The aim of this study was to examine the dose–response associations of device-measured physical activity types and postures (sitting and standing time) with cardiometabolic health.

Methods

We conducted an individual participant harmonised meta-analysis of 12,095 adults (mean ± SD age 54.5±9.6 years; female participants 54.8%) from six cohorts with thigh-worn accelerometry data from the Prospective Physical Activity, Sitting and Sleep (ProPASS) Consortium. Associations of daily walking, stair climbing, running, standing and sitting time with a composite cardiometabolic health score (based on standardised z scores) and individual cardiometabolic markers (BMI, waist circumference, triglycerides, HDL-cholesterol, HbA1c and total cholesterol) were examined cross-sectionally using generalised linear modelling and cubic splines.

Results

We observed more favourable composite cardiometabolic health (i.e. z score <0) with approximately 64 min/day walking (z score [95% CI] −0.14 [−0.25, −0.02]) and 5 min/day stair climbing (−0.14 [−0.24, −0.03]). We observed an equivalent magnitude of association at 2.6 h/day standing. Any amount of running was associated with better composite cardiometabolic health. We did not observe an upper limit to the magnitude of the dose–response associations for any activity type or standing. There was an inverse dose–response association between sitting time and composite cardiometabolic health that became markedly less favourable when daily durations exceeded 12.1 h/day. Associations for sitting time were no longer significant after excluding participants with prevalent CVD or medication use. The dose–response pattern was generally consistent between activity and posture types and individual cardiometabolic health markers.
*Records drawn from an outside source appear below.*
/-- FN_LAYER_COMPLETE: the layer in progress ends: killed with its job, ended by an SRAM error, skipped with its sample, or run; outputs on
another device end it once all are answered. `u` is an error of the SRAM (08 R211 to R217). -/
def execFnLayerComplete (u : Upset) (s : State) : Out :=
  .next (
    match s.fn.cur with
    | none => s
    | some r =>
      let d := FnDesc.read r.desc
      if pushGoes d.queue 16 false s = false then s
      else if (match findJob d.job s with | some j => j.phase == .running | none => false) = false then fnEnd r.desc 6 0 0 (dropUse .fine s)
      else if r.sent then
        if reqOut .fine s then s
        else if r.refused then fnFail r.desc 3 0 (evFnRefused r d.job d.out false s) s else fnEnd r.desc 0 r.pixels 0 s
      else if blockEnabled 9 0 s = false ∨ domainOn 111 s = false ∨ coolantLost s = true then s
      else if armed 9 0 8 s then fnFail r.desc 5 0 (evFnSram r true 0 true) (disarm 9 0 8 s)
      else match u with
        | .double a => fnFail r.desc 5 0 (evFnSram r true a false) s
        | _ =>
          let s1 := if armed 9 0 5 s then raise (evFnSram r false 0 true) (disarm 9 0 5 s)
            else match u with | .single a _ => raise (evFnSram r false a false) s | _ => s
          if d.last then
            let g := d.geo d.inH d.inW
            let es := if d.bf16 then 2 else 1
            let n := g.CB * g.H * g.W * g.b * es
            let k := fnRead (.fine (deviceId s1) d.job) (n / 256 + 2) d.source n s1
            if k.1.status ≠ 0 then fnEnd r.desc (if k.1.status = 4 then 5 else 1) 0 (lastSeq s1 k.2) k.2
            else fnRun r d g (fun t i => rdLe t (d.source + i * es) es) k.2
          else match fnFeedOf d.stream s1 with
            | none => s1
            | some f =>
              let s2 := { s1 with car := { s1.car with feeds := s1.car.feeds.erase f } }
              match f.ok, f.scales.find? (fun z => z.1 == d.scale) with
              | true, some (_, h, w, ch, codes) =>
                fnRun r d (d.geo h w) (fun _ i => let c := i % 16; if ch ≤ c then 0 else codes.getD (i / 16 * ch + c) 0) s2
              | _, _ => fnEnd r.desc 0 0 0 (raise { c := 9, i := 0, bit := 9, code := 0x0300, payload := f.id } s2))

/-- FN_STATE.state: LOADING at the model time at which a layer starts, since no rule says how long its weights take; WAITING for its stream's
rows; DRAINING with outputs on the ring; RUNNING else (08 FN_STATE; DESIGN CHOICE, log entry 41). -/
def fnCode (s : State) : Nat :=
  match s.fn.cur with
  | none => 0
  | some r =>
    let d := FnDesc.read r.desc
    if r.sent then 4 else if s.time.clk = r.start then 1 else if d.last = false ∧ (fnFeedOf d.stream s).isNone = true then 3 else 2

end Sys2Proof.Machine
end

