/-- The value of a register with a state of its own behind it; none where it reads as it is held (02 R37). -/
def liveReg (r : Req) (c i off : Nat) (s : State) : Option Nat :=
  let pick := fun (l : List Nat) (v : Nat) => if l.contains off then some v else none
  let span := fun (a b : Nat) (v : Nat) => if a ≤ off ∧ off ≤ b then some v else none
  match off with
  | 0x00 => some (c * 2 ^ 24 + i * 65536 + 0x4101)
  | 0x04 => some (capsReg c i s)
  | 0x0C => some (statusReg c i s)
  | _ =>
    match c with
    | 0 => pick [0x58] (satField 16 s.time.offset * 65536 + (rdReg 0 0 0x58 s).toNat % 8 / 4 * 4 + 2 * b2n (s.time.slew == .slow) + b2n s.time.locked)
    | 2 => span 0x40 0x54 (quillReg i off s)
    | 3 => if 0x50 ≤ off ∧ off ≤ 0x6C then some (wordAt ((spad i s).win (rdField 3 i 0x4C 6 0 s)).bytes ((off - 0x50) / 4)).toNat
           else if 0x84 ≤ off ∧ off ≤ 0x90 then some (spadReg i off s) else pick [0x40, 0x48, 0x78] (spadReg i off s)
    | 4 => pick [0x4C, 0x6C, 0x8C] (mcReg i off s)
    | 5 => if 0x78 ≤ off ∧ off ≤ 0x80 then some (detRead i off s).toNat
           else if i = 0 ∧ off = 0x124 then some (peerState s).toNat else if i = 0 ∧ off = 0x128 then some (downLinks s) else none
    | 6 => if 0x4C ≤ off ∧ off ≤ 0x88 then some (qeReg off s) else if 0x428 ≤ off ∧ off ≤ 0x440 then some (qeReg off s) else pick [0x98, 0x9C, 0x458] (qeReg off s)
    | 7 => if off = 0x70 then some (stream (rdField 7 0 0x40 4 0 s) s).mean
           else if 0x44 ≤ off ∧ off ≤ 0x6C then some (wordAt (stream (rdField 7 0 0x40 4 0 s) s).cfg ((off - 0x44) / 4)).toNat
           else if 0x7C ≤ off ∧ off ≤ 0x98 then some (wordAt (grp (rdField 7 0 0x78 2 0 s) s).cfg ((off - 0x7C) / 4)).toNat
           else if off = 0xA0 then some (bitsOf 32 (fun n => (stream n s).running))
           else if off = 0xA4 then some (((List.range 8).map (fun g => (grp g s).st * 4 ^ g)).sum) else none
    | 8 => pick [0x50] (camVcStatus i s).toNat
    | 9 => pick [0x44] ((match s.fn.cur with | some f => (FnDesc.read f.desc).job | none => 0xFFFF) * 65536 + fnCode s)
    | 10 => if i = 0 then (if 0x44 ≤ off ∧ off ≤ 0x60 then some (trReg r off s) else pick [0x68, 0x6C, 0x78, 0xB4, 0xBC] (trReg r off s))
            else if 0x44 ≤ off ∧ off ≤ 0x50 ∨ 0x80 ≤ off ∧ off ≤ 0x8C ∨ 0x9C ≤ off ∧ off ≤ 0xB8 then some (tioReg off s)
            else pick [0x58, 0x5C, 0x64, 0x68, 0x70, 0x74, 0x78, 0x94] (tioReg off s)
    | 11 => if 0x58 ≤ off ∧ off ≤ 0x74 ∨ 0x100 ≤ off ∧ off ≤ 0x13C then some (canReg i off s) else pick [0x50, 0x7C] (canReg i off s)
    | 12 => if 0x5C ≤ off ∧ off ≤ 0x68 then some (snReg off s) else pick [0x40, 0x78, 0x88] (snReg off s)
    | 13 => pick [0x58, 0x5C, 0x70, 0x74, 0x98] (pwrReg off s)
    | 14 => pick [0x40, 0x48, 0x4C, 0x5C] (hostReg i off s)
    | 15 => if i = 1 ∧ 0x100 ≤ off ∧ off ≤ 0x1FC then some (mgReg i off s)
            else if (i = 1 ∧ (off = 0x40 ∨ off = 0x44 ∨ off = 0x48)) ∨ (i = 2 ∧ (off = 0x40 ∨ off = 0x44)) ∨ (i = 3 ∧ off = 0x40) then some (mgReg i off s) else none
    | _ => none

/-- The _LO registers of the 64-bit counters (02 R40). -/
def counterLos (c i : Nat) : List Nat :=
  match c with
  | 0 => [0x50]
  | 1 => [0x48]
  | 2 => [0x60, 0x68, 0x70]
  | 4 => [0x70, 0x78, 0x80]
  | 5 => if i = 0 then [0x5C, 0x64, 0x6C, 0x108] else [0x5C, 0x64, 0x6C]
  | 6 => [0xA4, 0xAC, 0x444, 0x44C]
  | 7 => [0xA8]
  | 8 => [0x5C]
  | 9 => [0x4C, 0x54]
  | 10 => if i = 0 then [0xC0, 0xCC] else []
  | 12 => [0x7C]
  | 13 => [0xA0, 0xA8]
  | _ => []

/-- A 64-bit counter's value: device time, ring time and the selected Tally are live (02 R40; 16 PWR_TALLY; 17 RING_TIME). -/
def counterVal (c i lo : Nat) (s : State) : BitVec 64 :=
  if c = 0 ∧ lo = 0x50 then BitVec.ofNat 64 (devNow s)
  else if c = 5 ∧ lo = 0x108 then BitVec.ofNat 64 (ringNow s)
  else if c = 13 ∧ lo = 0xA0 then
    (match findJob (rdField 13 0 0x9C 15 0 s) s with | some j => if j.holds then BitVec.ofNat 64 j.energy else 0 | none => 0)
  else rdCtr c i lo s

/-- The key of a requester path's one shadow (02 R40). -/
def shadowKey (r : Req) : Nat := reqCode r

/-- A read of a _LO register latches the high half (02 R40). -/
def latchHi (r : Req) (c i lo : Nat) (s : State) : State :=
  { s with shadow := Tbl.set 0 s.shadow (shadowKey r) (BitVec.ofNat 32 ((counterVal c i lo s).toNat / 2 ^ 32)) }

/-- RC fields cleared by a read (02 R37). -/
def clearRc (c i off : Nat) (s : State) : State :=
  match regRow c i off with
  | some k => if k.rc = 0 then s else wrReg c i off (rdReg c i off s &&& ~~~(BitVec.ofNat 32 k.rc)) s
  | none => s

/-- What a register of a page reads as (02 R37, R39, R40). -/
def regValue (r : Req) (c i off : Nat) (s : State) : Word :=
  if blockPowered c i s = false ∧ off ≠ 0 ∧ off ≠ 4 ∧ off ≠ 0xC then 0
  else if (counterLos c i).contains off then BitVec.ofNat 32 (counterVal c i off s).toNat
  else if 4 ≤ off ∧ (counterLos c i).contains (off - 4) = true then Tbl.get 0 s.shadow (shadowKey r)
  else match regRow c i off with
    | some _ => (match liveReg r c i off s with | some v => BitVec.ofNat 32 v | none => rdReg c i off s)
    | none => 0

/-- What a read of a register does: latches a shadow, clears RC fields, moves a read port on (02 R37, R40; 13 TR_CAP_READ; 15 SN_LOG_READ). -/
def regReadEffect (r : Req) (c i off : Nat) (s : State) : State :=
  if blockPowered c i s = false then s
  else if (counterLos c i).contains off then latchHi r c i off s
  else if c = 10 ∧ i = 0 ∧ off = 0xBC then capAdvance s
  else if c = 12 ∧ off = 0x88 then logAdvance s
  else clearRc c i off s

/-- A register read by a requester: status, value, state (02 R30 to R40). -/
def readReg (r : Req) (addr size : Nat) (s : State) : RegSt × Word × State :=
  let k := regCheck r false addr size s
  if k.1 ≠ 0 then (k.1, 0, k.2)
  else match regPage addr with
    | some (c, i, off) => (0, regValue r c i off k.2, regReadEffect r c i off k.2)
    | none => (1, 0, k.2)

end Sys2Proof.Machine
end

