-- ==== Sys2Proof/Machine/Inject.lean ====
section
/-! DEFINITION. Event injection, and what the host ports do of themselves: a link lost, a stop latched (02 R46, R47; 18 R438, R442). -/

namespace Sys2Proof.Machine

/-- A host port's link is lost, and goes to a state; frames that wait for its line are lost with it (18 HOST_LINK_STATE, R442; DESIGN CHOICE, log
entry 16). -/
def hostDown (p st : Nat) (inj : Bool) (s : State) : State :=
  let l := rdField 14 p 0x40 2 0 s
  let rate := rdField 14 p 0x40 10 8 s
  let s0 := { s with host := { s.host with lines := Tbl.erase s.host.lines p } }
  let s1 := wrField 14 p 0x40 10 8 0 (wrField 14 p 0x40 2 0 st (wrField 14 p 0x70 1 0 0 s0))
  if l ≠ 2 then s1 else raise { c := 14, i := p, bit := 7, code := 0x5E00, payload := rate % 4 + injFlag inj } s1

/-- A stop latched: the device stop condition, with the effects of STOP_N (18 R438; 13 R313; 15 R342). -/
def latchStop (s : State) : State := trip 2 0 (wrField 14 0 0x120 1 1 1 { s with tio := s.tio.halt })

/-- HOST_STOP_RECEIVED (18 R438, R442). -/
def evStop (p target mac : Nat) : Ev := { c := 14, i := p, bit := 11, code := 0x4E00, payload := target % 256 + mac % 2 ^ 48 * 256 }

/-- A fault-mode injection used up by the next occurrence (02 R46). -/
def arm (c i bit : Nat) (s : State) : State :=
  if armed c i bit s then s else { s with ev := { s.ev with armed := s.ev.armed ++ [(pageKey c i / 0x1000) * 32 + bit] } }

/-- A report-only occurrence; the rest of its record's payload and its context are not laid down (02 R46; DESIGN CHOICE, log entry 3). -/
def reportOnly (c i bit code : Nat) (s : State) : State :=
  let n := fresh s
  raise { c := c, i := i, bit := bit, code := code, ctx := n.1 / 2 ^ 95 % 65536, payload := n.1 % 2 ^ 95 + injFlag true } n.2

/-- A stop frame for this device, as if received; its identifier is not laid down (14 R334, R337; DESIGN CHOICE, log entry 3). -/
def provokeStop (c : Nat) (s : State) : State :=
  let n := fresh s
  let d := leBytes 2 (rdField 11 c 0x94 15 0 s) ++ leBytes 1 (deviceId s) ++ leBytes 1 1
  canStop c 0 { id := n.1 % 2 ^ 29, ide := true, rtr := false, fmt := 0, brs := false, esi := false, len := 4, sdt := 0, vcid := 0, sec := false
                af := 0, data := d, ago := 0 } true n.2

/-- A fault provoked (02 R46; the event tables of 05 and 07 to 19): some act at once, the others at the next occurrence. -/
def provoke (c i bit : Nat) (s : State) : State :=
  match c, bit with
  | 5, 6 => laneFault i 0 false true s
  | 5, 7 => arm 5 i 7 (setPort i { port i s with corrupt := 1 } s)
  | 5, 8 => linkRetrain i 2 true s
  | 11, 6 => canBusOff i true s
  | 11, 12 => provokeStop i s
  | 12, 14 => outDiscrepancy 1 true s
  | 13, 7 => { s with pwr := { s.pwr with offset := true } }
  | 13, 10 => droopOn 0 1 true s
  | 13, 12 => let k := rdField 13 0 0x6C 5 0 s; emergOn k ((tempOf k s).getD 0) (s.time.clk + oneMs) true s
  | 14, 7 => hostDown i 0 true s
  | 14, 11 => let e := evStop i (deviceId s) 0; raise { e with payload := e.payload + injFlag true } (latchStop s)
  | _, _ => arm c i bit s

/-- EVENT_INJECT written (02 R46, R47, R53). A report-only injection of MODEL_DIVERGENCE ends the provoked one (16 R390). -/
def wrInject (r : Req) (c i : Nat) (v : Word) (s : State) : RegSt × State :=
  if injectOk r c i v s = false then (5, raise (evInjectRefused c i 0x18 v r s) s)
  else
    let bit := v.field 4 0
    match evRow c i bit with
    | none => (0, s)
    | some e =>
      if natBit v.toNat 5 && e.fault then (0, provoke c i bit s)
      else
        let s1 := if c = 13 ∧ bit = 7 then { s with pwr := { s.pwr with offset := false } } else s
        (0, reportOnly c i bit e.code s1)

end Sys2Proof.Machine
end

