-- ==== Sys2Proof/Machine/Dispatch.lean ====
section
/-! DEFINITION. The one dispatch: each command's meaning, one arm per constructor. -/

namespace Sys2Proof.Machine
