/-- The cache commands of opcodes 1 to 6, in their successful forms. -/
def Obligations.CacheContextCommands : Prop :=
  (∀ (s : State) (c : CcCmd) (d : CtxDesc), ccHead s = some c → c.ok = true → c.op = 1 → (ctxDesc c.ctx s).state = 0 →
      d = { state := 1, kFmt := byteAt c.b 24 % 16, vFmt := byteAt c.b 24 / 16, heads := byteAt c.b 25, dim32 := byteAt c.b 26, kvX := byteAt c.b 27,
            layers := leField c.b 28 2, pt := leField c.b 32 6, ptStride := leField c.b 40 4, gen := (ctxDesc c.ctx s).gen } →
      c.unused [(24, 30), (32, 38), (40, 44)] = true → ctxFieldsOk d s = true →
      exec .ctxOpen s = .next (ccEnd c ccOk s (putCtx c.ctx d s)))
  ∧ (∀ (s : State) (c : CcCmd), ccHead s = some c → c.ok = true → c.op = 2 → (ctxDesc c.ctx s).state = 1 → c.unused [] = true →
      exec .ctxClose s
        = .next (ccEnd c ccOk s (
            let d := ctxDesc c.ctx s
            let s1 := releaseBlocks d 0 (blocksFor d.reserved) s
            let s2 := putCtx c.ctx { d with state := 2, stamp := newStamp s1 } s1
            wantAdvance { s2 with cc := { s2.cc with limboCtxs := s2.cc.limboCtxs ++ [(c.ctx, newStamp s1)] } })))
  ∧ (∀ (s : State) (c : CcCmd) (d : CtxDesc) (fs : List ((Nat × Nat) × Nat)), ccHead s = some c → c.ok = true → c.op = 3 → c.arg0 < 2 ^ 18 →
      (ctxDesc c.arg0 s).state = 1 → (ctxDesc c.arg0 s).reserved = (ctxDesc c.arg0 s).len → (ctxDesc c.ctx s).state = 0 → c.arg1 ≤ (ctxDesc c.arg0 s).len →
      d = { ctxDesc c.arg0 s with state := 1, len := c.arg1, reserved := c.arg1, pt := leField c.b 32 6, ptStride := leField c.b 40 4, stamp := 0,
                                  gen := (ctxDesc c.ctx s).gen } →
      c.unused [(32, 38), (40, 44)] = true → d.pt % 4 = 0 → 1 ≤ d.ptStride → d.ptStride ≤ 65536 → c.arg1 ≤ d.ptStride * 16 →
      fs = ctxFolios (ctxDesc c.arg0 s) (blocksFor c.arg1) s →
      (∀ e ∈ fs, e.2 ≠ nullIdx → (folio e.2 s).refs + (fs.filter (fun x => x.2 == e.2)).length ≤ 65535) →
      exec .ctxFork s
        = .next (ccEnd c ccOk s (putCtx c.ctx d (fs.foldl (fun acc e =>
            let a := putPt d e.1.1 e.1.2 e.2 acc
            if e.2 = nullIdx then a else let x := folio e.2 a; putFolio e.2 { x with refs := x.refs + 1 } a) s))))
  ∧ (∀ (s t : State) (c : CcCmd) (d : CtxDesc) (lo hi : Nat), ccHead s = some c → c.ok = true → c.op = 4 → d = ctxDesc c.ctx s → d.state = 1 → 1 ≤ c.arg0 →
      c.arg0 ≤ 4096 → c.unused [] = true → d.reserved + c.arg0 ≤ d.ptStride * 16 → lo = d.reserved / 16 → hi = blocksFor (d.reserved + c.arg0) →
      armed 6 0 30 s = false → d.layers * (hi - lo) ≤ s.cc.freeFolios.length → d.layers * (hi - lo) ≤ s.cc.freeSlots.length →
      foldSome (fun e a => appendBlock d e.1 e.2 a)
        ((List.range d.layers).flatMap (fun l => (List.range (hi - lo)).map (fun b => (l, lo + b)))) s = some t →
      exec .append s = .next (ccEnd c ccOk s (putCtx c.ctx { d with reserved := d.reserved + c.arg0 } t)))
  ∧ (∀ (s t : State) (c : CcCmd) (d : CtxDesc) (path : List Nat) (moves : List (Nat × Nat)), ccHead s = some c → c.ok = true → c.op = 5 →
      d = ctxDesc c.ctx s → d.state = 1 → c.arg0 ≤ 32 → c.unused [(24, 24 + c.arg0)] = true →
      path = (List.range c.arg0).map (fun j => byteAt c.b (24 + j)) →
      (∀ p ∈ path, d.len + p < d.reserved) → moves = ((List.range c.arg0).zip path).filter (fun m => m.1 != m.2) →
      foldSome (fun e a => cow d e.1 e.2 a)
        ((List.range d.layers).flatMap (fun l => ((moves.map (fun m => (d.len + m.1) / 16)).eraseDups).map (fun b => (l, b)))) s = some t →
      exec .commit s
        = .next (ccEnd c ccOk s (putCtx c.ctx { d with len := d.len + c.arg0, reserved := d.len + c.arg0 }
            (releaseBlocks d (blocksFor (d.len + c.arg0)) (blocksFor d.reserved)
              (moves.foldl (fun acc m => (List.range d.layers).foldl (fun a l => moveToken d l (d.len + m.2) (d.len + m.1) a) acc) t)))))
  ∧ (∀ (s : State) (c : CcCmd) (d : CtxDesc), ccHead s = some c → c.ok = true → c.op = 6 → d = ctxDesc c.ctx s → d.state = 1 → c.unused [] = true →
      c.arg0 ≤ d.len →
      exec .truncate s
        = .next (ccEnd c ccOk s (putCtx c.ctx { d with len := c.arg0, reserved := c.arg0 } (releaseBlocks d (blocksFor c.arg0) (blocksFor d.reserved) s))))

/-- The cache's Folio life cycle. -/
def Obligations.CacheFoliosAndTickets : Prop :=
  (∀ (s : State) (c : CcCmd) (sl : Nat) (ss : List Nat), ccHead s = some c → c.ok = true → c.op = 7 → c.arg0 < rdField 6 0 0x420 23 0 s → c.unused [] = true →
      (folio c.arg0 s).state = 1 → s.cc.freeSlots = sl :: ss → s.cc.tickets.length < 512 →
      exec .reinkBegin s
        = .next (let t := putFolio c.arg0 { folio c.arg0 s with state := 3 }
                   { s with cc := { s.cc with freeSlots := ss, reinks := s.cc.reinks ++ [(c.arg0, sl)] } }
                 ccEnd c { ccOk with value := sl + (folio c.arg0 t).gen * 2 ^ 24 } s (takeTicket (.reink c.arg0 sl c.job) [] t)))
  ∧ (∀ (s : State) (c : CcCmd) (x : FolioDesc), ccHead s = some c → c.ok = true → c.op = 8 → s.cc.reinks.contains (c.arg0, c.arg1) = true → c.unused [(24, 26)] = true →
      kvFmtOk (byteAt c.b 24 % 16) = true → kvFmtOk (byteAt c.b 24 / 16) = true → x = folio c.arg0 s → x.state = 3 → x.gen = byteAt c.b 25 →
      exec .reinkEnd s
        = .next (ccEnd c ccOk s (slotLimbo x.slot
            (putFolio c.arg0 { x with slot := c.arg1, kFmt := byteAt c.b 24 % 16, vFmt := byteAt c.b 24 / 16, state := 1 }
              (dropTicket (isReink c.arg0 c.arg1) { s with cc := { s.cc with reinks := s.cc.reinks.filter (fun e => e != (c.arg0, c.arg1)) } })))))
  ∧ (∀ (s : State) (c : CcCmd), ccHead s = some c → c.ok = true → c.op = 9 → s.cc.reinks.contains (c.arg0, c.arg1) = true → c.unused [] = true →
      exec .reinkAbort s
        = .next (ccEnd c ccOk s (slotLimbo c.arg1 (
            let t := dropTicket (isReink c.arg0 c.arg1) { s with cc := { s.cc with reinks := s.cc.reinks.filter (fun e => e != (c.arg0, c.arg1)) } }
            if (folio c.arg0 s).state = 3 then putFolio c.arg0 { folio c.arg0 s with state := 1 } t else t))))
  ∧ (∀ (q : Nat) (s t u : State) (o : OpRun) (j : JobRec) (c : OpCtx) (es : List AttnEntry) (ps : List Int), wantsTicket q s = some o →
      findJob (quill q s).job s = some j → ccOn s = true → quillWorks q s = true → s.cc.tickets.length < 512 →
      opCtx j q o.loops o.scs (.op q o.issue) s = some c → attnEntries c (AttnPar.read o.tod.tail) s = (some es, t) →
      attnParents c (AttnPar.read o.tod.tail) es t = (some ps, u) → launchFault o.tod (AttnPar.read o.tod.tail) es ps u = none →
      exec (.ticketGrant q) s
        = .next (updOp q o.issue (fun x => { x with ticket := some u.cc.launches })
            (takeTicket (.launch u.cc.launches)
              (es.map (fun e => { ctx := e.ctx, len := (ctxDesc e.ctx u).len, reserved := (ctxDesc e.ctx u).reserved,
                                  entries := snapEntries (ctxDesc e.ctx u) (AttnPar.read o.tod.tail).layer u }))
              { u with cc := { u.cc with launches := u.cc.launches + 1, waiting := u.cc.waiting.filter (fun x => x != q) } })))
  ∧ (∀ s : State, exec .ticketReturn s = .next { s with cc := { s.cc with tickets := s.cc.tickets.filter (fun t => !ticketOver t s) } })
  ∧ (∀ (s : State) (f st : Nat) (r : List (Nat × Nat)), s.cc.limboFolios = (f, st) :: r → stampReached st s = true →
      exec (.limboReclaim 0) s
        = .next (let t := linkTail s.cc.freeFolios f (putFolio f { folio f s with state := 0, next := nullIdx } s)
                 { t with cc := { t.cc with limboFolios := r, freeFolios := t.cc.freeFolios ++ [f] } }))
  ∧ (∀ (s : State) (f st : Nat) (r : List (Nat × Nat)), s.cc.limboSlots = (f, st) :: r → stampReached st s = true →
      exec (.limboReclaim 1) s = .next { s with cc := { s.cc with limboSlots := r, freeSlots := s.cc.freeSlots ++ [f] } })
  ∧ (∀ (s : State) (c st : Nat) (r : List (Nat × Nat)), s.cc.limboCtxs = (c, st) :: r → stampReached st s = true →
      exec (.limboReclaim 2) s
        = .next (let t := wrBytes (ccAddr 0x404 s + 64 * c) { ctxDesc c s with state := 0 }.bytes s
                 { t with cc := { t.cc with limboCtxs := r } }))

/-- The register rows, each through regCheck or regAt, which hold every access rule. -/
def Obligations.RegisterCommandsTakeEffect : Prop :=
  (∀ (r : Req) (addr size v c i off : Nat) (s : State), regPage addr = some (c, i, off) → ¬(c = 12 ∧ off = 0x6C) → regCheck r true addr size s = (0, s) →
      exec (.registerWrite r addr size v) s = .next (regEffect r c i off (BitVec.ofNat 32 v) s).2)
  ∧ (∀ (r : Req) (addr v i : Nat) (s : State), regPage addr = some (12, i, 0x6C) →
      exec (.registerWrite r addr 4 v) s = .next (snCmdWrite r (BitVec.ofNat 32 v) s).2)
  ∧ (∀ (r : Req) (addr size c i off : Nat) (s : State), regPage addr = some (c, i, off) → regCheck r false addr size s = (0, s) →
      exec (.readClear r addr size) s = .next (regReadEffect r c i off s))
  ∧ (∀ (r : Req) (c i lo : Nat) (s : State), (counterLos c i).contains lo = true → regAt r false c i lo s = (0, s) →
      exec (.counterLoRead r c i lo) s = .next (regReadEffect r c i lo s))
  ∧ (∀ (r : Req) (c i : Nat) (s : State), regAt r true c i 8 s = (0, s) → resetRefused r c i s = false →
      exec (.softReset r c i) s = .next (softReset c i s))
  ∧ (∀ (c i : Nat) (s : State), s.resetting.contains (pageNo c i) = true →
      exec (.softResetDone c i) s = .next (wrField c i 8 1 1 0 { s with resetting := s.resetting.filter (fun k => k != pageNo c i) }))
  ∧ (∀ (r : Req) (c i : Nat) (s : State), regAt r true c i 8 s = (0, s) → (blockEnabled c i s = true → resetRefused r c i s = false) →
      exec (.blockDisable r c i) s = .next (wrField c i 8 0 0 0 s))
  ∧ (∀ (r : Req) (c i v b : Nat) (s : State) (e : EvRow), regAt r true c i 0x18 s = (0, s) → injectOk r c i (BitVec.ofNat 32 v) s = true →
      b = Word.field (BitVec.ofNat 32 v) 4 0 → evRow c i b = some e → ¬(c = 13 ∧ b = 7) →
      exec (.eventInject r c i v) s
        = .next (if natBit (BitVec.ofNat 32 v).toNat 5 = true ∧ e.fault = true then provoke c i b s else reportOnly c i b e.code s))
  ∧ (∀ (r : Req) (allow : Bool) (s : State), regAt r true 0 0 0x6C s = (0, s) → (allow = true → s.sn.safeOut = true → r = .checker) →
      exec (.injectAllowWrite r allow) s
        = .next (wrReg 0 0 0x6C (if allow then 1 else 0) { s with sn := { s.sn with allowSet := allow && r == .checker } }))
  ∧ (∀ (r : Req) (q v : Nat) (s : State), regAt r true 2 q 0x58 s = (0, s) → Word.field (BitVec.ofNat 32 v) 31 16 = 0x7E71 →
      exec (.nibRetire r q v) s = .next (markNib q (Word.field (BitVec.ofNat 32 v) 3 0) (natBit (BitVec.ofNat 32 v).toNat 4) 0 s))
  ∧ (∀ (q n : Nat) (s : State), q < 192 → (quill q s).sparePending = true → (quill q s).st = .free → (bitList 16 (quill q s).failed).head? = some n →
      exec (.nibSpared q) s
        = .next (saveNibs q (raise { c := 2, i := q, bit := 1, code := 0x1100, ctx := n, payload := n + nsIndex q % 512 * 16 + 2 ^ 13 }
            (setQuill q { quill q s with spared := n, nsInUse := true, sparePending := false } s))))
Conclusions/interpretation

In this first activity type-specific analysis of device-based physical activity, ~64 min/day of walking and ~5.0 min/day of stair climbing were associated with a favourable cardiometabolic risk profile. The deleterious associations of sitting time were fully attenuated after exclusion of participants with prevalent CVD and medication use. Our findings on cardiometabolic health and durations of different activities of daily living and posture may guide future interventions involving lifestyle modification.